-- Task --
Which lines of the records below contain the word "jets"? Copy each of them out.

-- Material shown --

/-! ### `setReconf` -/

@[simp] theorem setReconf_part (q : W32) (f : Reconf → Reconf) (s : State) : (setReconf q f s).part = s.part := rfl
@[simp] theorem setReconf_pwr (q : W32) (f : Reconf → Reconf) (s : State) : (setReconf q f s).pwr = s.pwr := rfl
@[simp] theorem setReconf_sys (q : W32) (f : Reconf → Reconf) (s : State) : (setReconf q f s).sys = s.sys := rfl
@[simp] theorem setReconf_mbx (q : W32) (f : Reconf → Reconf) (s : State) : (setReconf q f s).mbx = s.mbx := rfl
@[simp] theorem setReconf_pcie (q : W32) (f : Reconf → Reconf) (s : State) : (setReconf q f s).pcie = s.pcie := rfl
@[simp] theorem setReconf_tap (q : W32) (f : Reconf → Reconf) (s : State) : (setReconf q f s).tap = s.tap := rfl
@[simp] theorem setReconf_dike (q : W32) (f : Reconf → Reconf) (s : State) : (setReconf q f s).dike = s.dike := rfl
@[simp] theorem setReconf_jets (q : W32) (f : Reconf → Reconf) (s : State) : (setReconf q f s).jets = s.jets := rfl
@[simp] theorem setReconf_wells (q : W32) (f : Reconf → Reconf) (s : State) : (setReconf q f s).wells = s.wells := rfl
@[simp] theorem setReconf_dac (q : W32) (f : Reconf → Reconf) (s : State) : (setReconf q f s).dac = s.dac := rfl
@[simp] theorem setReconf_cal (q : W32) (f : Reconf → Reconf) (s : State) : (setReconf q f s).cal = s.cal := rfl
@[simp] theorem setReconf_fab (q : W32) (f : Reconf → Reconf) (s : State) :
    (setReconf q f s).fab = { s.fab with recon := s.fab.recon.map fun r => if r.seq = q then f r else r } := rfl
@[simp] theorem setReconf_tb (q : W32) (f : Reconf → Reconf) (s : State) : (setReconf q f s).tb = s.tb := rfl
@[simp] theorem setReconf_servo (q : W32) (f : Reconf → Reconf) (s : State) : (setReconf q f s).servo = s.servo := rfl
@[simp] theorem setReconf_trk (q : W32) (f : Reconf → Reconf) (s : State) : (setReconf q f s).trk = s.trk := rfl
@[simp] theorem setReconf_slc (q : W32) (f : Reconf → Reconf) (s : State) : (setReconf q f s).slc = s.slc := rfl
@[simp] theorem setReconf_weir (q : W32) (f : Reconf → Reconf) (s : State) : (setReconf q f s).weir = s.weir := rfl
@[simp] theorem setReconf_cld (q : W32) (f : Reconf → Reconf) (s : State) : (setReconf q f s).cld = s.cld := rfl
@[simp] theorem setReconf_pair (q : W32) (f : Reconf → Reconf) (s : State) : (setReconf q f s).pair = s.pair := rfl
@[simp] theorem setReconf_wear (q : W32) (f : Reconf → Reconf) (s : State) : (setReconf q f s).wear = s.wear := rfl
@[simp] theorem setReconf_temp (q : W32) (f : Reconf → Reconf) (s : State) : (setReconf q f s).temp = s.temp := rfl
@[simp] theorem setReconf_plat (q : W32) (f : Reconf → Reconf) (s : State) : (setReconf q f s).plat = s.plat := rfl
@[simp] theorem setReconf_pld (q : W32) (f : Reconf → Reconf) (s : State) : (setReconf q f s).pld = s.pld := rfl
@[simp] theorem setReconf_sec (q : W32) (f : Reconf → Reconf) (s : State) : (setReconf q f s).sec = s.sec := rfl
@[simp] theorem setReconf_out (q : W32) (f : Reconf → Reconf) (s : State) : (setReconf q f s).out = s.out := rfl
@[simp] theorem setReconf_draws (q : W32) (f : Reconf → Reconf) (s : State) : (setReconf q f s).draws = s.draws := rfl
@[simp] theorem setReconf_pending (q : W32) (f : Reconf → Reconf) (s : State) : (setReconf q f s).pending = s.pending := rfl

/-! ### `unprotected` -/

@[simp] theorem unprotected_part (s : State) : (unprotected s).part = s.part := rfl
@[simp] theorem unprotected_pwr (s : State) : (unprotected s).pwr = s.pwr := rfl
@[simp] theorem unprotected_sys (s : State) : (unprotected s).sys = s.sys := rfl
@[simp] theorem unprotected_mbx (s : State) : (unprotected s).mbx = s.mbx := rfl
@[simp] theorem unprotected_pcie (s : State) : (unprotected s).pcie = s.pcie := rfl
@[simp] theorem unprotected_tap (s : State) : (unprotected s).tap = s.tap := rfl
@[simp] theorem unprotected_dike (s : State) : (unprotected s).dike = s.dike := rfl
@[simp] theorem unprotected_jets (s : State) : (unprotected s).jets = s.jets := rfl
@[simp] theorem unprotected_wells (s : State) : (unprotected s).wells = s.wells := rfl
@[simp] theorem unprotected_dac (s : State) : (unprotected s).dac = s.dac := rfl
@[simp] theorem unprotected_cal (s : State) : (unprotected s).cal = s.cal := rfl
@[simp] theorem unprotected_fab (s : State) :
    (unprotected s).fab = { s.fab with dom := { s.fab.dom with prot := 0 } } := rfl
@[simp] theorem unprotected_tb (s : State) : (unprotected s).tb = s.tb := rfl
@[simp] theorem unprotected_servo (s : State) : (unprotected s).servo = s.servo := rfl
@[simp] theorem unprotected_trk (s : State) : (unprotected s).trk = s.trk := rfl
@[simp] theorem unprotected_slc (s : State) : (unprotected s).slc = s.slc := rfl
@[simp] theorem unprotected_weir (s : State) : (unprotected s).weir = s.weir := rfl
@[simp] theorem unprotected_cld (s : State) : (unprotected s).cld = s.cld := rfl
@[simp] theorem unprotected_pair (s : State) : (unprotected s).pair = s.pair := rfl
@[simp] theorem unprotected_wear (s : State) : (unprotected s).wear = s.wear := rfl
@[simp] theorem unprotected_temp (s : State) : (unprotected s).temp = s.temp := rfl
@[simp] theorem unprotected_plat (s : State) : (unprotected s).plat = s.plat := rfl
@[simp] theorem unprotected_pld (s : State) : (unprotected s).pld = s.pld := rfl
@[simp] theorem unprotected_sec (s : State) : (unprotected s).sec = s.sec := rfl
@[simp] theorem unprotected_out (s : State) : (unprotected s).out = s.out := rfl
@[simp] theorem unprotected_draws (s : State) : (unprotected s).draws = s.draws := rfl
@[simp] theorem unprotected_pending (s : State) : (unprotected s).pending = s.pending := rfl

-- Result of this task --
@[simp] theorem setReconf_jets (q : W32) (f : Reconf → Reconf) (s : State) : (setReconf q f s).jets = s.jets := rfl
@[simp] theorem unprotected_jets (s : State) : (unprotected s).jets = s.jets := rfl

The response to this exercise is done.